| WHAT NEEDS TO BE DONE |
Of the material below, only the lines from the line containing "def fltOp (f" down to the line containing "let pr := (m.dec" belong in the answer, written out exactly.

START DATASET EXTRACT

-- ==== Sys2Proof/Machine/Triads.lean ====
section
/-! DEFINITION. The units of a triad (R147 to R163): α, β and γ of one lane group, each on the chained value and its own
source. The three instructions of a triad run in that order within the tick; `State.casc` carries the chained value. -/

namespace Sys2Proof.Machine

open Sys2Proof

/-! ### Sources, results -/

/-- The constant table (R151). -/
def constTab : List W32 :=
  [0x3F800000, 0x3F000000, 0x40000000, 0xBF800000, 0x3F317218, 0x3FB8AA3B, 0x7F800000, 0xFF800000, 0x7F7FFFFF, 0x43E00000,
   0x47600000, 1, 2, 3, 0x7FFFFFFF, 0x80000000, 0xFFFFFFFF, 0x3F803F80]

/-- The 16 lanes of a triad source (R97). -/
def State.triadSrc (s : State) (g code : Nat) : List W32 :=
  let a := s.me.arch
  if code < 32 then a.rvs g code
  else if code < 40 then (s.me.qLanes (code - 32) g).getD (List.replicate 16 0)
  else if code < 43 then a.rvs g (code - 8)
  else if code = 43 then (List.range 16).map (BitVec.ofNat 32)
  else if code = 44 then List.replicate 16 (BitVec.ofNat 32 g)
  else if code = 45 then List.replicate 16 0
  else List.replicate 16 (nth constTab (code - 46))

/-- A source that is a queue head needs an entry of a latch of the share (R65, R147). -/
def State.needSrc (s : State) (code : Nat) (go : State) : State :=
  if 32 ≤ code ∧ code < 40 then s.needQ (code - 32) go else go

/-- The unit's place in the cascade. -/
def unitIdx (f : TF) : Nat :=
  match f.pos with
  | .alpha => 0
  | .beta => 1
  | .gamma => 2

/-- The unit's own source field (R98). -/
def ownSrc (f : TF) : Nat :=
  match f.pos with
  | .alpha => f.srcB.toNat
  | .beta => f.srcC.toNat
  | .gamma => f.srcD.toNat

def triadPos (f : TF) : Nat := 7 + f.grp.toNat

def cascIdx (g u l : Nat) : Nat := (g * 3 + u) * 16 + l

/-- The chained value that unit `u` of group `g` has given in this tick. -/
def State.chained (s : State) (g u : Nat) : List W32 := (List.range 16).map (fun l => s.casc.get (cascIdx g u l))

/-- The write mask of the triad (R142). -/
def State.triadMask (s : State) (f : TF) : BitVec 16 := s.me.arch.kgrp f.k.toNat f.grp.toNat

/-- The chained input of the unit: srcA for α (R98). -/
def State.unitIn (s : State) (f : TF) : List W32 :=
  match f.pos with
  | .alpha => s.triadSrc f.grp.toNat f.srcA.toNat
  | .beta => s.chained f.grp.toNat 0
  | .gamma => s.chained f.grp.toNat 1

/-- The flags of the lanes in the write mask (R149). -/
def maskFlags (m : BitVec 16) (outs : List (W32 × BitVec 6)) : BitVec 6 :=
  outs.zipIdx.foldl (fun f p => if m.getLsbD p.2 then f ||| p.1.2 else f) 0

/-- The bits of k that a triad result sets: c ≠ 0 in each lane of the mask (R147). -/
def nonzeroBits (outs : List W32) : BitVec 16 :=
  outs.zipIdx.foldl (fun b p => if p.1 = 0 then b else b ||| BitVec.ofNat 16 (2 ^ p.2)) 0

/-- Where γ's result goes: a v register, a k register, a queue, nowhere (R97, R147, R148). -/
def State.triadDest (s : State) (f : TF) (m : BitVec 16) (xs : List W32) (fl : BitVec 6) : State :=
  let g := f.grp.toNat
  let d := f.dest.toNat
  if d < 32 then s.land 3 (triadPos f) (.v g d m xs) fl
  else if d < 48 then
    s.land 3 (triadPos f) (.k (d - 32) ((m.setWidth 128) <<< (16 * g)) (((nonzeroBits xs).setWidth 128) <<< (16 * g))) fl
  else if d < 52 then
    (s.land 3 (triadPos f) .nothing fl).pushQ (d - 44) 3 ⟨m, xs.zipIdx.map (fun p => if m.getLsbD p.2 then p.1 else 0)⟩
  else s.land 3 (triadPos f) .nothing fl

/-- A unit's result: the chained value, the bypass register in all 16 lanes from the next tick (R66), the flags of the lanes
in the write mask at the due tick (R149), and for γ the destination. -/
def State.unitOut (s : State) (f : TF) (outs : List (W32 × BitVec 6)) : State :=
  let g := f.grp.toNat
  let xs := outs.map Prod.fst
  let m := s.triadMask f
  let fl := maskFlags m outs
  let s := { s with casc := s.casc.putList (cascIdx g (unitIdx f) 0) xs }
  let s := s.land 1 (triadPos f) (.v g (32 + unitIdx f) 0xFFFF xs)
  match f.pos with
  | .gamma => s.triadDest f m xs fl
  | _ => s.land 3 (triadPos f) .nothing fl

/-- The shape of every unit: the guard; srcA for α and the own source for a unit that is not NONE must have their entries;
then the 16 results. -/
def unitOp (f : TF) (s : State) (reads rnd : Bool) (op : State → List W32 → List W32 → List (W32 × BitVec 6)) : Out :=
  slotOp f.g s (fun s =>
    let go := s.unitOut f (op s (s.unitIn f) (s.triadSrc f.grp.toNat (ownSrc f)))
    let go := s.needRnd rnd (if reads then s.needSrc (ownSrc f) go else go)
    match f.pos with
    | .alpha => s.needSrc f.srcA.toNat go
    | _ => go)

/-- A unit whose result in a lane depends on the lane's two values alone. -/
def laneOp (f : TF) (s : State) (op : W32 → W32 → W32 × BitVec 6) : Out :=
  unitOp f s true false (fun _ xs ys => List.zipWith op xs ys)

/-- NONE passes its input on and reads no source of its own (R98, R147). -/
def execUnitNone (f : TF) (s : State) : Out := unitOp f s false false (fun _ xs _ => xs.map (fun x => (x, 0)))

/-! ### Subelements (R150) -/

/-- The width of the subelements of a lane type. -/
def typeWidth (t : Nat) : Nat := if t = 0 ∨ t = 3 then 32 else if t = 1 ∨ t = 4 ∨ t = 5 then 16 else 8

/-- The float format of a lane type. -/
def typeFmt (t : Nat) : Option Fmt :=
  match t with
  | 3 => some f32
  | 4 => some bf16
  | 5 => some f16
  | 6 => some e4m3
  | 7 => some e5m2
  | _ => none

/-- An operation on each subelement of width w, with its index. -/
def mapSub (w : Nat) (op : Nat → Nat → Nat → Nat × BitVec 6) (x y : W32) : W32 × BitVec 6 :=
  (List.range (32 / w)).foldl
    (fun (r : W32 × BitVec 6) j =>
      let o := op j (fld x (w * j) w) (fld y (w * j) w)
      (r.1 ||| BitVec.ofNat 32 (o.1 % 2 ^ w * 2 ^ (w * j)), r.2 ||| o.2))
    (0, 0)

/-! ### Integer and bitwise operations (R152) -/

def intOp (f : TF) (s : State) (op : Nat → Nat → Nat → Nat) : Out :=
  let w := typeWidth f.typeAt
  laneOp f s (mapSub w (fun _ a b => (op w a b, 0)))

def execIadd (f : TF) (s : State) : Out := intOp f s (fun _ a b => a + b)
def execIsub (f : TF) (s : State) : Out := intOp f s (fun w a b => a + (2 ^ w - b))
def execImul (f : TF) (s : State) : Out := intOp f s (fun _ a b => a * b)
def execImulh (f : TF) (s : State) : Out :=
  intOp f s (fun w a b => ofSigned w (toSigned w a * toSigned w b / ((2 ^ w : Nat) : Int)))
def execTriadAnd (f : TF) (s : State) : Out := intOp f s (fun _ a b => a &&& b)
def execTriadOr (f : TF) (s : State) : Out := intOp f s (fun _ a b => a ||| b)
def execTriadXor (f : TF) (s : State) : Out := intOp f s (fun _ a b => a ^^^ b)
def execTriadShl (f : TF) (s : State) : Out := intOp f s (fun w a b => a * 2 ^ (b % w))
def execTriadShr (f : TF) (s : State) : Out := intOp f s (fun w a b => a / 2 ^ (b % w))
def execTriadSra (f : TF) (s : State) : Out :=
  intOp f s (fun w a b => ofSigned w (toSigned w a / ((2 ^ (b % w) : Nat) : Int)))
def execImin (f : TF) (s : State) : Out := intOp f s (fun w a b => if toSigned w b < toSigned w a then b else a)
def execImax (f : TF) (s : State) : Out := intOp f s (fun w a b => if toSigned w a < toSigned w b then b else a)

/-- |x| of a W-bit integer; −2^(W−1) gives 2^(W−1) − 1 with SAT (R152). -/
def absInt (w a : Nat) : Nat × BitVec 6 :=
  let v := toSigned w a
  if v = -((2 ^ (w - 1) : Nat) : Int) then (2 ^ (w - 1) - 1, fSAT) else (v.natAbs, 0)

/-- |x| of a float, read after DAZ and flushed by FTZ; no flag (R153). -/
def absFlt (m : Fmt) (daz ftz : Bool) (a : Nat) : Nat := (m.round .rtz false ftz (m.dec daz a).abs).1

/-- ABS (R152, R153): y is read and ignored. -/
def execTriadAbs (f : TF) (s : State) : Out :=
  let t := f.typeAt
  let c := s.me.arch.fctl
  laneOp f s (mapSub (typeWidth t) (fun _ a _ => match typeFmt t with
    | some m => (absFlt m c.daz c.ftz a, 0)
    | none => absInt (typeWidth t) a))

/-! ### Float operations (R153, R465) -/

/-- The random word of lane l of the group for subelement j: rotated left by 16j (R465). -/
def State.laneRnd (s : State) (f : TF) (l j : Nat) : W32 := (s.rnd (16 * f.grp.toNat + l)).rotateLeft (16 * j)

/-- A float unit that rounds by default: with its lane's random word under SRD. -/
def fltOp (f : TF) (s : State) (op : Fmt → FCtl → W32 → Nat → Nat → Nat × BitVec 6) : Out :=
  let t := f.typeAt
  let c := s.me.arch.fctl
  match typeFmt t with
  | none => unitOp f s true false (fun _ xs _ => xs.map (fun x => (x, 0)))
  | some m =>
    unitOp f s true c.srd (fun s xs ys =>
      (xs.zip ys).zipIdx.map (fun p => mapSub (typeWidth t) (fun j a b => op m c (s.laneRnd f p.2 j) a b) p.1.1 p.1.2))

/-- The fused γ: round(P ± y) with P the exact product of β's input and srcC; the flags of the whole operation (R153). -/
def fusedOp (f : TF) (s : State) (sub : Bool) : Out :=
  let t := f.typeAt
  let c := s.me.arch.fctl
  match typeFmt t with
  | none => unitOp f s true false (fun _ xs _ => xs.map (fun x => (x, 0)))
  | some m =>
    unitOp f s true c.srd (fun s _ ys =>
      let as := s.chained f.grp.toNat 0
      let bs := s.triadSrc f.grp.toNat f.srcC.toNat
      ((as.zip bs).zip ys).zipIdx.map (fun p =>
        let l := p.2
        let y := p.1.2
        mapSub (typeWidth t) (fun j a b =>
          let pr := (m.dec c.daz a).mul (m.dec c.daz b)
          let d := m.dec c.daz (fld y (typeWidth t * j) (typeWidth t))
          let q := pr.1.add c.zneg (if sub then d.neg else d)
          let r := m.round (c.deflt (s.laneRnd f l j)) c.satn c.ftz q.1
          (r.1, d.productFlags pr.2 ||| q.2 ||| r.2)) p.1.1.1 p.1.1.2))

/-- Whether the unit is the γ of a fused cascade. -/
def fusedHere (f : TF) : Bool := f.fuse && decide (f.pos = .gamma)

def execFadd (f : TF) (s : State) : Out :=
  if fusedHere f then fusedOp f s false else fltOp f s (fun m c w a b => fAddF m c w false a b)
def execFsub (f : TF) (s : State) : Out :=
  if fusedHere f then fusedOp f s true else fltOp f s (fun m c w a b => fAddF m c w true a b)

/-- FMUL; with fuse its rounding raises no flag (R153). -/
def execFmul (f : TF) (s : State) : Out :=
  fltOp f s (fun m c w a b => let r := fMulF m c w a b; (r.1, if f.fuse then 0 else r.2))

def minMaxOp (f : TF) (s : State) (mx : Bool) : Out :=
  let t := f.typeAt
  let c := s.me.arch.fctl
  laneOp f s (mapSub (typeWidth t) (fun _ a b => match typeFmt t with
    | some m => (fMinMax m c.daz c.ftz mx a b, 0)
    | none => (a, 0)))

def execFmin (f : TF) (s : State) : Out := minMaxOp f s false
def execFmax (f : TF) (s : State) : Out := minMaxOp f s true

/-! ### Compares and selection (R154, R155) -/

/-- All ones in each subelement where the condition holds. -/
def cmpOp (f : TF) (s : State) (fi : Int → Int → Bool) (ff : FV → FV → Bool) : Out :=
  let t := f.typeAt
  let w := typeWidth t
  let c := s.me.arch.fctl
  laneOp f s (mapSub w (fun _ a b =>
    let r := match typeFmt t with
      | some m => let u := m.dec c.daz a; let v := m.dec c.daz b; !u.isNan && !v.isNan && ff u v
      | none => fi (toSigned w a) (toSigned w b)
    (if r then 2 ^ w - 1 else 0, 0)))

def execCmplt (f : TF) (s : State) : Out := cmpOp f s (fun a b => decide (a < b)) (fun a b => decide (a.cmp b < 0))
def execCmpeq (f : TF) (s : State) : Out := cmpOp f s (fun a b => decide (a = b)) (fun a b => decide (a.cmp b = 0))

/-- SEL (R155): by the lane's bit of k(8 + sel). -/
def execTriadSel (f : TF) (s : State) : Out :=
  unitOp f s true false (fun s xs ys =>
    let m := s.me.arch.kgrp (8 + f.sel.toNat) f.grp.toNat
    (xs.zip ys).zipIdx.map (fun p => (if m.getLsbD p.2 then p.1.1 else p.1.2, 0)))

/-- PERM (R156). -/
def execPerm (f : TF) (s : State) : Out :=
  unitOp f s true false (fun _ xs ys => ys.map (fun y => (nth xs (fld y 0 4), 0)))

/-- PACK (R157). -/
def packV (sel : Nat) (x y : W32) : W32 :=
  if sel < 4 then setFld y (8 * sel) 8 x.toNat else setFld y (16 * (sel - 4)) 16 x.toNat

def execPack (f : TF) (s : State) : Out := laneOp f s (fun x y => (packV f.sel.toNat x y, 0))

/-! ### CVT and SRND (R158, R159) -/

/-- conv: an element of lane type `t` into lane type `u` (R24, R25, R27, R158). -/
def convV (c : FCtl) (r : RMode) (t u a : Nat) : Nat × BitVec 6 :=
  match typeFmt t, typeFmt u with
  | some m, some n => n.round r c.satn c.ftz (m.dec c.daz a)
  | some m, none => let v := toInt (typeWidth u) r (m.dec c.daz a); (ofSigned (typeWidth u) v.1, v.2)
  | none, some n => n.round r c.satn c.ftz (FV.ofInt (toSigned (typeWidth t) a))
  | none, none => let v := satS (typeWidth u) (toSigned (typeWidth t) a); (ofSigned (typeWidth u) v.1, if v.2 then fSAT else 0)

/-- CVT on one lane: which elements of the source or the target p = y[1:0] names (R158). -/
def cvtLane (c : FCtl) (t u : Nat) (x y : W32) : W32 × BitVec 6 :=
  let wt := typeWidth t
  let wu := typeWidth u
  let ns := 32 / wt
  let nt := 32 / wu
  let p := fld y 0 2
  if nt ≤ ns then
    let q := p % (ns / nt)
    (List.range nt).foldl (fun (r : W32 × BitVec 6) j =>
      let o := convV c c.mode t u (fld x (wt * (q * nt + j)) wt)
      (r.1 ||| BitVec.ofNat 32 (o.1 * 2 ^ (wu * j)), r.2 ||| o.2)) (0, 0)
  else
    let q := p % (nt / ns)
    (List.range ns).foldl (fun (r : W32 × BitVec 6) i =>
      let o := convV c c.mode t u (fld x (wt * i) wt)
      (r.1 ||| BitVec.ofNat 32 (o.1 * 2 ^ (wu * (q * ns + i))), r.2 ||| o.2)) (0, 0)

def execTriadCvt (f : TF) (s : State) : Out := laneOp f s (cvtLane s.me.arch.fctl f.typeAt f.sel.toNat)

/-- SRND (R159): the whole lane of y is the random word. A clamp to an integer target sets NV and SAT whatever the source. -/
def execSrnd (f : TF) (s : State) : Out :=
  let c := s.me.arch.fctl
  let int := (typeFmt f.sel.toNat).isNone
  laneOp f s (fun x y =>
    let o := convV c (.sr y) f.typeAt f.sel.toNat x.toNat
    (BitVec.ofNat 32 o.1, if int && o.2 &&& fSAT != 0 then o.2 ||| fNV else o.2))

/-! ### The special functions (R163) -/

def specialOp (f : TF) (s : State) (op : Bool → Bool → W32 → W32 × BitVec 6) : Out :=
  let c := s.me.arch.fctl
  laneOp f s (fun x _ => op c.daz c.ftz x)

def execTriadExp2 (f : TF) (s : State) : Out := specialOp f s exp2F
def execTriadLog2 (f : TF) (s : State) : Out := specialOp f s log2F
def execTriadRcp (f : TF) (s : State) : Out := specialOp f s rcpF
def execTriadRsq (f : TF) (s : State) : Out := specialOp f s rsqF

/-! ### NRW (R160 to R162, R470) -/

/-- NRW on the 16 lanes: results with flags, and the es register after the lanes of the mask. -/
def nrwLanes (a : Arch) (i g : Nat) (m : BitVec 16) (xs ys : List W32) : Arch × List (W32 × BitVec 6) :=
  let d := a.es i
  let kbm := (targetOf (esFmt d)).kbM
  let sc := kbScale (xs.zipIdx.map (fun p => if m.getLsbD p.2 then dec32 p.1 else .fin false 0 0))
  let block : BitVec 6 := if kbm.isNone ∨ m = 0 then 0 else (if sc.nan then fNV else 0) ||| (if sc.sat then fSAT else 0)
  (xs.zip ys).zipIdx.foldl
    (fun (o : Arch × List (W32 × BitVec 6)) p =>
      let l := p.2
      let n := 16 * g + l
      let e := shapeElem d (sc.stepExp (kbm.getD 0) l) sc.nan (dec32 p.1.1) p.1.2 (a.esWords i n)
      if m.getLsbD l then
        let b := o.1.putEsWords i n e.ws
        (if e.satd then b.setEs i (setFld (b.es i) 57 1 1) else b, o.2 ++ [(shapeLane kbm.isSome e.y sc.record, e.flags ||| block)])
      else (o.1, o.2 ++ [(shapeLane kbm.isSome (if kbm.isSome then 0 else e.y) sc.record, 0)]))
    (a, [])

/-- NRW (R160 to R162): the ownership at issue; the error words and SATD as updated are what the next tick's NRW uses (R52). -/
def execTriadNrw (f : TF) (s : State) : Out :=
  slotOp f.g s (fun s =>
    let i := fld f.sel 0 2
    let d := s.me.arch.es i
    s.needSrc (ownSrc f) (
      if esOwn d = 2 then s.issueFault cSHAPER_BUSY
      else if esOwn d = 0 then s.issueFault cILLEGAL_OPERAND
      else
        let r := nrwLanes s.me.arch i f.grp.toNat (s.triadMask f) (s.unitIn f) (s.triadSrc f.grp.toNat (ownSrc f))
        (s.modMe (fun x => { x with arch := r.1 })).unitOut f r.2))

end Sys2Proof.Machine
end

END DATASET EXTRACT

| RESULT FOR THIS EXERCISE |
def fltOp (f : TF) (s : State) (op : Fmt → FCtl → W32 → Nat → Nat → Nat × BitVec 6) : Out :=
  let t := f.typeAt
  let c := s.me.arch.fctl
  match typeFmt t with
  | none => unitOp f s true false (fun _ xs _ => xs.map (fun x => (x, 0)))
  | some m =>
    unitOp f s true c.srd (fun s xs ys =>
      (xs.zip ys).zipIdx.map (fun p => mapSub (typeWidth t) (fun j a b => op m c (s.laneRnd f p.2 j) a b) p.1.1 p.1.2))

/-- The fused γ: round(P ± y) with P the exact product of β's input and srcC; the flags of the whole operation (R153). -/
def fusedOp (f : TF) (s : State) (sub : Bool) : Out :=
  let t := f.typeAt
  let c := s.me.arch.fctl
  match typeFmt t with
  | none => unitOp f s true false (fun _ xs _ => xs.map (fun x => (x, 0)))
  | some m =>
    unitOp f s true c.srd (fun s _ ys =>
      let as := s.chained f.grp.toNat 0
      let bs := s.triadSrc f.grp.toNat f.srcC.toNat
      ((as.zip bs).zip ys).zipIdx.map (fun p =>
        let l := p.2
        let y := p.1.2
        mapSub (typeWidth t) (fun j a b =>
          let pr := (m.dec c.daz a).mul (m.dec c.daz b)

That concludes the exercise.